どうやらダークマミーより先に攻撃したらしい。
そして、自分は巻き込まれたらしい。
爆風にもまれながらひろきまんは思った。
爆弾魔にバズーカ撃つな、ボケ!!気付いた時、ひろきまんは病院の一室にいた。
「お、起きた?」
最後のメンバー、とっくまんの声がする。
そうか、彼が後始末してくれたようだ。
話によると、たっくまんがダークマミーより先に攻撃したおかげで、民間の人に被害は出なかったらしい。

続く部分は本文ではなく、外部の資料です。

/-! ### The rows of the table by operand field -/

/-- `LD r,r'` (40_loads_8bit.md R150). -/
def rowLdRR (dst : Reg8) (src : Reg8) : Instr :=
  match dst, src with
  | .b, .b => .ld_b_b
  | .b, .c => .ld_b_c
  | .b, .d => .ld_b_d
  | .b, .e => .ld_b_e
  | .b, .h => .ld_b_h
  | .b, .l => .ld_b_l
  | .b, .a => .ld_b_a
  | .c, .b => .ld_c_b
  | .c, .c => .ld_c_c
  | .c, .d => .ld_c_d
  | .c, .e => .ld_c_e
  | .c, .h => .ld_c_h
  | .c, .l => .ld_c_l
  | .c, .a => .ld_c_a
  | .d, .b => .ld_d_b
  | .d, .c => .ld_d_c
  | .d, .d => .ld_d_d
  | .d, .e => .ld_d_e
  | .d, .h => .ld_d_h
  | .d, .l => .ld_d_l
  | .d, .a => .ld_d_a
  | .e, .b => .ld_e_b
  | .e, .c => .ld_e_c
  | .e, .d => .ld_e_d
  | .e, .e => .ld_e_e
  | .e, .h => .ld_e_h
  | .e, .l => .ld_e_l
  | .e, .a => .ld_e_a
  | .h, .b => .ld_h_b
  | .h, .c => .ld_h_c
  | .h, .d => .ld_h_d
  | .h, .e => .ld_h_e
  | .h, .h => .ld_h_h
  | .h, .l => .ld_h_l
  | .h, .a => .ld_h_a
  | .l, .b => .ld_l_b
  | .l, .c => .ld_l_c
  | .l, .d => .ld_l_d
  | .l, .e => .ld_l_e
  | .l, .h => .ld_l_h
  | .l, .l => .ld_l_l
  | .l, .a => .ld_l_a
  | .a, .b => .ld_a_b
  | .a, .c => .ld_a_c
  | .a, .d => .ld_a_d
  | .a, .e => .ld_a_e
  | .a, .h => .ld_a_h
  | .a, .l => .ld_a_l
  | .a, .a => .ld_a_a

/-- `LD r,n` (40_loads_8bit.md R151). -/
def rowLdRN (dst : Reg8) (n : Byte) : Instr :=
  match dst with
  | .b => .ld_b_n n
  | .c => .ld_c_n n
  | .d => .ld_d_n n
  | .e => .ld_e_n n
  | .h => .ld_h_n n
  | .l => .ld_l_n n
  | .a => .ld_a_n n

/-- `LD r,[HL]` (40_loads_8bit.md R152). -/
def rowLdRHl (dst : Reg8) : Instr :=
  match dst with
  | .b => .ld_b_mhl
  | .c => .ld_c_mhl
  | .d => .ld_d_mhl
  | .e => .ld_e_mhl
  | .h => .ld_h_mhl
  | .l => .ld_l_mhl
  | .a => .ld_a_mhl

/-- `LD [HL],r` (40_loads_8bit.md R153). -/
def rowLdHlR (src : Reg8) : Instr :=
  match src with
  | .b => .ld_mhl_b
  | .c => .ld_mhl_c
  | .d => .ld_mhl_d
  | .e => .ld_mhl_e
  | .h => .ld_mhl_h
  | .l => .ld_mhl_l
  | .a => .ld_mhl_a

/-- `LD rr,nn` (41_loads_16bit.md R200). -/
def rowLdPairNn (p : Pair) (nn : Word) : Instr :=
  match p with
  | .bc => .ld_bc_nn nn
  | .de => .ld_de_nn nn
  | .hl => .ld_hl_nn nn
  | .sp => .ld_sp_nn nn

/-- `PUSH rr` (41_loads_16bit.md R203). -/
def rowPush (p : StkPair) : Instr :=
  match p with
  | .bc => .push_bc
  | .de => .push_de
  | .hl => .push_hl
  | .af => .push_af

/-- `POP rr` (41_loads_16bit.md R204). -/
def rowPop (p : StkPair) : Instr :=
  match p with
  | .bc => .pop_bc
  | .de => .pop_de
  | .hl => .pop_hl
  | .af => .pop_af

/-- The register form of the two-operand operations (42_alu_8bit.md R260, R263, R266, R269, R272, R275, R278, R281). -/
def rowAluR (op : AluOp) (src : Reg8) : Instr :=
  match op, src with
  | .add, .b => .add_a_b
  | .add, .c => .add_a_c
  | .add, .d => .add_a_d
  | .add, .e => .add_a_e
  | .add, .h => .add_a_h
  | .add, .l => .add_a_l
  | .add, .a => .add_a_a
  | .adc, .b => .adc_a_b
  | .adc, .c => .adc_a_c
  | .adc, .d => .adc_a_d
  | .adc, .e => .adc_a_e
  | .adc, .h => .adc_a_h
  | .adc, .l => .adc_a_l
  | .adc, .a => .adc_a_a
  | .sub, .b => .sub_b
  | .sub, .c => .sub_c
  | .sub, .d => .sub_d
  | .sub, .e => .sub_e
  | .sub, .h => .sub_h
  | .sub, .l => .sub_l
  | .sub, .a => .sub_a
  | .sbc, .b => .sbc_a_b
  | .sbc, .c => .sbc_a_c
  | .sbc, .d => .sbc_a_d
  | .sbc, .e => .sbc_a_e
  | .sbc, .h => .sbc_a_h
  | .sbc, .l => .sbc_a_l
  | .sbc, .a => .sbc_a_a
  | .and, .b => .and_b
  | .and, .c => .and_c
  | .and, .d => .and_d
  | .and, .e => .and_e
  | .and, .h => .and_h
  | .and, .l => .and_l
  | .and, .a => .and_a
  | .xor, .b => .xor_b
  | .xor, .c => .xor_c
  | .xor, .d => .xor_d
  | .xor, .e => .xor_e
  | .xor, .h => .xor_h
  | .xor, .l => .xor_l
  | .xor, .a => .xor_a
  | .or, .b => .or_b
  | .or, .c => .or_c
  | .or, .d => .or_d
  | .or, .e => .or_e
  | .or, .h => .or_h
  | .or, .l => .or_l
  | .or, .a => .or_a
  | .cp, .b => .cp_b
  | .cp, .c => .cp_c
  | .cp, .d => .cp_d
  | .cp, .e => .cp_e
  | .cp, .h => .cp_h
  | .cp, .l => .cp_l
  | .cp, .a => .cp_a

/-- The `[HL]` form of the two-operand operations (42_alu_8bit.md R261, R264, R267, R270, R273, R276, R279, R282). -/
def rowAluHl (op : AluOp) : Instr :=
  match op with
  | .add => .add_a_mhl
  | .adc => .adc_a_mhl
  | .sub => .sub_mhl
  | .sbc => .sbc_a_mhl
  | .and => .and_mhl
  | .xor => .xor_mhl
  | .or => .or_mhl
  | .cp => .cp_mhl

/-- The immediate form of the two-operand operations (42_alu_8bit.md R262, R265, R268, R271, R274, R277, R280, R283). -/
def rowAluN (op : AluOp) (n : Byte) : Instr :=
  match op with
  | .add => .add_a_n n
  | .adc => .adc_a_n n
  | .sub => .sub_n n
  | .sbc => .sbc_a_n n
  | .and => .and_n n
  | .xor => .xor_n n
  | .or => .or_n n
  | .cp => .cp_n n

/-- `INC r` (42_alu_8bit.md R284). -/
def rowIncR (r : Reg8) : Instr :=
  match r with
  | .b => .inc_b
  | .c => .inc_c
  | .d => .inc_d
  | .e => .inc_e
  | .h => .inc_h
  | .l => .inc_l
  | .a => .inc_a

/-- `DEC r` (42_alu_8bit.md R286). -/
def rowDecR (r : Reg8) : Instr :=
  match r with
  | .b => .dec_b
  | .c => .dec_c
  | .d => .dec_d
  | .e => .dec_e
  | .h => .dec_h
  | .l => .dec_l
  | .a => .dec_a

/-- `ADD HL,rr` (43_alu_16bit.md R301). -/
def rowAddHl (p : Pair) : Instr :=
  match p with
  | .bc => .add_hl_bc
  | .de => .add_hl_de
  | .hl => .add_hl_hl
  | .sp => .add_hl_sp

/-- `INC rr` (43_alu_16bit.md R302). -/
def rowIncPair (p : Pair) : Instr :=
  match p with
  | .bc => .inc_bc
  | .de => .inc_de
  | .hl => .inc_hl
  | .sp => .inc_sp

/-- `DEC rr` (43_alu_16bit.md R303). -/
def rowDecPair (p : Pair) : Instr :=
  match p with
  | .bc => .dec_bc
  | .de => .dec_de
  | .hl => .dec_hl
  | .sp => .dec_sp

/-- `JP cc,nn` (45_control.md R401). -/
def rowJpCc (cc : Cond) (nn : Word) : Instr :=
  match cc with
  | .nz => .jp_nz_nn nn
  | .z => .jp_z_nn nn
  | .nc => .jp_nc_nn nn
  | .c => .jp_c_nn nn

/-- `JR cc,e8` (45_control.md R404). -/
def rowJrCc (cc : Cond) (e : Byte) : Instr :=
  match cc with
  | .nz => .jr_nz_e8 e
  | .z => .jr_z_e8 e
  | .nc => .jr_nc_e8 e
  | .c => .jr_c_e8 e

/-- `CALL cc,nn` (45_control.md R406). -/
def rowCallCc (cc : Cond) (nn : Word) : Instr :=
  match cc with
  | .nz => .call_nz_nn nn
  | .z => .call_z_nn nn
  | .nc => .call_nc_nn nn
  | .c => .call_c_nn nn

/-- `RET cc` (45_control.md R408). -/
def rowRetCc (cc : Cond) : Instr :=
  match cc with
  | .nz => .ret_nz
  | .z => .ret_z
  | .nc => .ret_nc
  | .c => .ret_c

/-- `RST t` with t = 8 × y (45_control.md R410). -/
def rowRst (y : Fin 8) : Instr :=
  match y with
  | 0 => .rst_0x00
  | 1 => .rst_0x08
  | 2 => .rst_0x10
  | 3 => .rst_0x18
  | 4 => .rst_0x20
  | 5 => .rst_0x28
  | 6 => .rst_0x30
  | 7 => .rst_0x38

/-- The register form of the 0xCB rotates and shifts (44_rotate_shift_bit.md R355 to R369). -/
def rowShiftR (op : ShiftOp) (r : Reg8) : Instr :=
  match op, r with
  | .rlc, .b => .rlc_b
  | .rlc, .c => .rlc_c
  | .rlc, .d => .rlc_d
  | .rlc, .e => .rlc_e
  | .rlc, .h => .rlc_h
  | .rlc, .l => .rlc_l
  | .rlc, .a => .rlc_a
  | .rrc, .b => .rrc_b
  | .rrc, .c => .rrc_c
  | .rrc, .d => .rrc_d
  | .rrc, .e => .rrc_e
  | .rrc, .h => .rrc_h
  | .rrc, .l => .rrc_l
  | .rrc, .a => .rrc_a
  | .rl, .b => .rl_b
  | .rl, .c => .rl_c
  | .rl, .d => .rl_d
  | .rl, .e => .rl_e
  | .rl, .h => .rl_h
  | .rl, .l => .rl_l
  | .rl, .a => .rl_a
  | .rr, .b => .rr_b
  | .rr, .c => .rr_c
  | .rr, .d => .rr_d
  | .rr, .e => .rr_e
  | .rr, .h => .rr_h
  | .rr, .l => .rr_l
  | .rr, .a => .rr_a
  | .sla, .b => .sla_b
  | .sla, .c => .sla_c
  | .sla, .d => .sla_d
  | .sla, .e => .sla_e
  | .sla, .h => .sla_h
  | .sla, .l => .sla_l
  | .sla, .a => .sla_a
  | .sra, .b => .sra_b
  | .sra, .c => .sra_c
  | .sra, .d => .sra_d
  | .sra, .e => .sra_e
  | .sra, .h => .sra_h
  | .sra, .l => .sra_l
  | .sra, .a => .sra_a
  | .swap, .b => .swap_b
  | .swap, .c => .swap_c
  | .swap, .d => .swap_d
  | .swap, .e => .swap_e
  | .swap, .h => .swap_h
  | .swap, .l => .swap_l
  | .swap, .a => .swap_a
  | .srl, .b => .srl_b
  | .srl, .c => .srl_c
  | .srl, .d => .srl_d
  | .srl, .e => .srl_e
  | .srl, .h => .srl_h
  | .srl, .l => .srl_l
  | .srl, .a => .srl_a

/-- The `[HL]` form of the 0xCB rotates and shifts (44_rotate_shift_bit.md R356 to R370). -/
def rowShiftHl (op : ShiftOp) : Instr :=
  match op with
  | .rlc => .rlc_mhl
  | .rrc => .rrc_mhl
  | .rl => .rl_mhl
  | .rr => .rr_mhl
  | .sla => .sla_mhl
  | .sra => .sra_mhl
  | .swap => .swap_mhl
  | .srl => .srl_mhl

/-- `BIT b,r` (44_rotate_shift_bit.md R371). -/
def rowBitR (b : Fin 8) (r : Reg8) : Instr :=
  match b, r with
  | 0, .b => .bit_0_b
  | 0, .c => .bit_0_c
  | 0, .d => .bit_0_d
  | 0, .e => .bit_0_e
  | 0, .h => .bit_0_h
  | 0, .l => .bit_0_l
  | 0, .a => .bit_0_a
  | 1, .b => .bit_1_b
  | 1, .c => .bit_1_c
  | 1, .d => .bit_1_d
  | 1, .e => .bit_1_e
  | 1, .h => .bit_1_h
  | 1, .l => .bit_1_l
  | 1, .a => .bit_1_a
  | 2, .b => .bit_2_b
  | 2, .c => .bit_2_c
  | 2, .d => .bit_2_d
  | 2, .e => .bit_2_e
  | 2, .h => .bit_2_h
  | 2, .l => .bit_2_l
  | 2, .a => .bit_2_a
  | 3, .b => .bit_3_b
  | 3, .c => .bit_3_c
  | 3, .d => .bit_3_d
  | 3, .e => .bit_3_e
  | 3, .h => .bit_3_h
  | 3, .l => .bit_3_l
  | 3, .a => .bit_3_a
  | 4, .b => .bit_4_b
  | 4, .c => .bit_4_c
  | 4, .d => .bit_4_d
  | 4, .e => .bit_4_e
  | 4, .h => .bit_4_h
  | 4, .l => .bit_4_l
  | 4, .a => .bit_4_a
  | 5, .b => .bit_5_b
  | 5, .c => .bit_5_c
  | 5, .d => .bit_5_d
  | 5, .e => .bit_5_e
  | 5, .h => .bit_5_h
  | 5, .l => .bit_5_l
  | 5, .a => .bit_5_a
  | 6, .b => .bit_6_b
  | 6, .c => .bit_6_c
  | 6, .d => .bit_6_d
  | 6, .e => .bit_6_e
  | 6, .h => .bit_6_h
  | 6, .l => .bit_6_l
  | 6, .a => .bit_6_a
  | 7, .b => .bit_7_b
  | 7, .c => .bit_7_c
  | 7, .d => .bit_7_d
  | 7, .e => .bit_7_e
  | 7, .h => .bit_7_h
  | 7, .l => .bit_7_l
  | 7, .a => .bit_7_a

/-- `BIT b,[HL]` (44_rotate_shift_bit.md R372). -/
def rowBitHl (b : Fin 8) : Instr :=
  match b with
  | 0 => .bit_0_mhl
  | 1 => .bit_1_mhl
  | 2 => .bit_2_mhl
  | 3 => .bit_3_mhl
  | 4 => .bit_4_mhl
  | 5 => .bit_5_mhl
  | 6 => .bit_6_mhl
  | 7 => .bit_7_mhl

/-- `RES b,r` (44_rotate_shift_bit.md R373). -/
def rowResR (b : Fin 8) (r : Reg8) : Instr :=
  match b, r with
  | 0, .b => .res_0_b
  | 0, .c => .res_0_c
  | 0, .d => .res_0_d
  | 0, .e => .res_0_e
  | 0, .h => .res_0_h
  | 0, .l => .res_0_l
  | 0, .a => .res_0_a
  | 1, .b => .res_1_b
  | 1, .c => .res_1_c
  | 1, .d => .res_1_d
  | 1, .e => .res_1_e
  | 1, .h => .res_1_h
  | 1, .l => .res_1_l
  | 1, .a => .res_1_a
  | 2, .b => .res_2_b
  | 2, .c => .res_2_c
  | 2, .d => .res_2_d
  | 2, .e => .res_2_e
  | 2, .h => .res_2_h
  | 2, .l => .res_2_l
  | 2, .a => .res_2_a
  | 3, .b => .res_3_b
  | 3, .c => .res_3_c
  | 3, .d => .res_3_d
  | 3, .e => .res_3_e
  | 3, .h => .res_3_h
  | 3, .l => .res_3_l
  | 3, .a => .res_3_a
  | 4, .b => .res_4_b
  | 4, .c => .res_4_c
  | 4, .d => .res_4_d
  | 4, .e => .res_4_e
  | 4, .h => .res_4_h
  | 4, .l => .res_4_l
  | 4, .a => .res_4_a
  | 5, .b => .res_5_b
  | 5, .c => .res_5_c
  | 5, .d => .res_5_d
  | 5, .e => .res_5_e
  | 5, .h => .res_5_h
  | 5, .l => .res_5_l
  | 5, .a => .res_5_a
  | 6, .b => .res_6_b
  | 6, .c => .res_6_c
  | 6, .d => .res_6_d
  | 6, .e => .res_6_e
  | 6, .h => .res_6_h
  | 6, .l => .res_6_l
  | 6, .a => .res_6_a
  | 7, .b => .res_7_b
  | 7, .c => .res_7_c
  | 7, .d => .res_7_d
  | 7, .e => .res_7_e
  | 7, .h => .res_7_h
  | 7, .l => .res_7_l
  | 7, .a => .res_7_a

/-- `RES b,[HL]` (44_rotate_shift_bit.md R374). -/
def rowResHl (b : Fin 8) : Instr :=
  match b with
  | 0 => .res_0_mhl
  | 1 => .res_1_mhl
  | 2 => .res_2_mhl
  | 3 => .res_3_mhl
  | 4 => .res_4_mhl
  | 5 => .res_5_mhl
  | 6 => .res_6_mhl
  | 7 => .res_7_mhl

/-- `SET b,r` (44_rotate_shift_bit.md R375). -/
def rowSetR (b : Fin 8) (r : Reg8) : Instr :=
  match b, r with
  | 0, .b => .set_0_b
  | 0, .c => .set_0_c
  | 0, .d => .set_0_d
  | 0, .e => .set_0_e
  | 0, .h => .set_0_h
  | 0, .l => .set_0_l
  | 0, .a => .set_0_a
  | 1, .b => .set_1_b
  | 1, .c => .set_1_c
  | 1, .d => .set_1_d
  | 1, .e => .set_1_e
  | 1, .h => .set_1_h
  | 1, .l => .set_1_l
  | 1, .a => .set_1_a
  | 2, .b => .set_2_b
  | 2, .c => .set_2_c
  | 2, .d => .set_2_d
  | 2, .e => .set_2_e
  | 2, .h => .set_2_h
  | 2, .l => .set_2_l
  | 2, .a => .set_2_a
  | 3, .b => .set_3_b
  | 3, .c => .set_3_c
  | 3, .d => .set_3_d
  | 3, .e => .set_3_e
  | 3, .h => .set_3_h
  | 3, .l => .set_3_l
  | 3, .a => .set_3_a
  | 4, .b => .set_4_b
  | 4, .c => .set_4_c
  | 4, .d => .set_4_d
  | 4, .e => .set_4_e
  | 4, .h => .set_4_h
  | 4, .l => .set_4_l
  | 4, .a => .set_4_a
  | 5, .b => .set_5_b
  | 5, .c => .set_5_c
  | 5, .d => .set_5_d
  | 5, .e => .set_5_e
  | 5, .h => .set_5_h
  | 5, .l => .set_5_l
  | 5, .a => .set_5_a
  | 6, .b => .set_6_b
  | 6, .c => .set_6_c
  | 6, .d => .set_6_d
  | 6, .e => .set_6_e
  | 6, .h => .set_6_h
  | 6, .l => .set_6_l
  | 6, .a => .set_6_a
  | 7, .b => .set_7_b
  | 7, .c => .set_7_c
  | 7, .d => .set_7_d
  | 7, .e => .set_7_e
  | 7, .h => .set_7_h
  | 7, .l => .set_7_l
  | 7, .a => .set_7_a

/-- `SET b,[HL]` (44_rotate_shift_bit.md R376). -/
def rowSetHl (b : Fin 8) : Instr :=
  match b with
  | 0 => .set_0_mhl
  | 1 => .set_1_mhl
  | 2 => .set_2_mhl
  | 3 => .set_3_mhl
  | 4 => .set_4_mhl
  | 5 => .set_5_mhl
  | 6 => .set_6_mhl
  | 7 => .set_7_mhl

/-! ### The decoder -/

/-- The extended table, indexed by the byte after 0xCB (30_encoding.md R114). -/
def decodeExtended (sub : Byte) : Instr :=
  match fieldX sub, r8Field (fieldZ sub) with
  | 0, .reg r => rowShiftR (shiftField (fieldY sub)) r
  | 0, .memHl => rowShiftHl (shiftField (fieldY sub))
  | 1, .reg r => rowBitR (indexField (fieldY sub)) r
  | 1, .memHl => rowBitHl (indexField (fieldY sub))
  | 2, .reg r => rowResR (indexField (fieldY sub)) r
  | 2, .memHl => rowResHl (indexField (fieldY sub))
  | _, .reg r => rowSetR (indexField (fieldY sub)) r
  | _, .memHl => rowSetHl (indexField (fieldY sub))

/-- The base rows with x = 0 (30_encoding.md R116); `b1` and `b2` are the bytes after the opcode. -/
def decodeX0 (y z : Nat) (b1 b2 : Byte) : Instr :=
  match z with
  | 0 =>
    match y with
    | 0 => .nop
    | 1 => .ld_mnn_sp (pack b2 b1)
    | 2 => .stop b1
    | 3 => .jr_e8 b1
    | _ => rowJrCc (ccField (y - 4)) b1
  | 1 => if y % 2 = 0 then rowLdPairNn (r16Field (y / 2)) (pack b2 b1) else rowAddHl (r16Field (y / 2))
  | 2 =>
    match y with
    | 0 => .ld_mbc_a
    | 1 => .ld_a_mbc
    | 2 => .ld_mde_a
    | 3 => .ld_a_mde
    | 4 => .ld_mhli_a
    | 5 => .ld_a_mhli
    | 6 => .ld_mhld_a
    | _ => .ld_a_mhld
  | 3 => if y % 2 = 0 then rowIncPair (r16Field (y / 2)) else rowDecPair (r16Field (y / 2))
  | 4 =>
    match r8Field y with
    | .reg r => rowIncR r
    | .memHl => .inc_mhl
  | 5 =>
    match r8Field y with
    | .reg r => rowDecR r
    | .memHl => .dec_mhl
  | 6 =>
    match r8Field y with
    | .reg r => rowLdRN r b1
    | .memHl => .ld_mhl_n b1
  | _ =>
    match y with
    | 0 => .rlca
    | 1 => .rrca
    | 2 => .rla
    | 3 => .rra
    | 4 => .daa
    | 5 => .cpl
    | 6 => .scf
    | _ => .ccf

ケガの功名というやつか。とっくまんの隣にはレイが座っている。
「ひろきまんさん、リンゴ食べますぅ?」
すでに皮をむきはじめている。
「…君も割と爆発に近かったよな、大丈夫だったのか?」
レイはニッコリ笑って答えた。
「ええ。じゅんぺまんさんが守ってくれましたから〜」
確かあの時彼は気絶して…
「守ってくれたんです」
……じゅんぺまんは向かいのベッドで死んだように寝ている。
実際死んでそうな気がして恐くなったので、話題を変えた。
「そういえば、たっくまんは?」
またパトロールに行かされているらしい。あいつなら例えテポドンをくらっても1時間くらいで完治するだろう。
とりあえず、今回の騒動は終わったようだ。
毎度毎度、良く生きてるなと思う。
「皆のおかげですよ」
レイが天使のような微笑みで呟く。
……彼女とは話さず意思疎通出来るかもしれない。
だが実際、その通りだ。
これまで体験してきたいくつもの事件は、このチームでないと解決できなかっただろう。
とっくに死んでいたかもしれない。
いや、きっと死んでいた。
私をリーダーとして生かしてくれる皆に、改めて感謝すべきだろう。
レイが切ってくれたリンゴはとても甘かった。
窓から見える夕焼けのばっとむ町が、一層赤くなっていく気がした。
その時、窓から見えるビルの一つが突然ハリウッドアクションのノリで吹っ飛んだ。
破片が四方に飛び散る。
その中でもひときわ大きな破片がこっちに飛んで来た。
もうだいたい察しはつくが……
たっくまんだった。
疲れました…でもまだ書きたい話はたくさんあります。誰か読んでくれる人がいたら嬉しいです。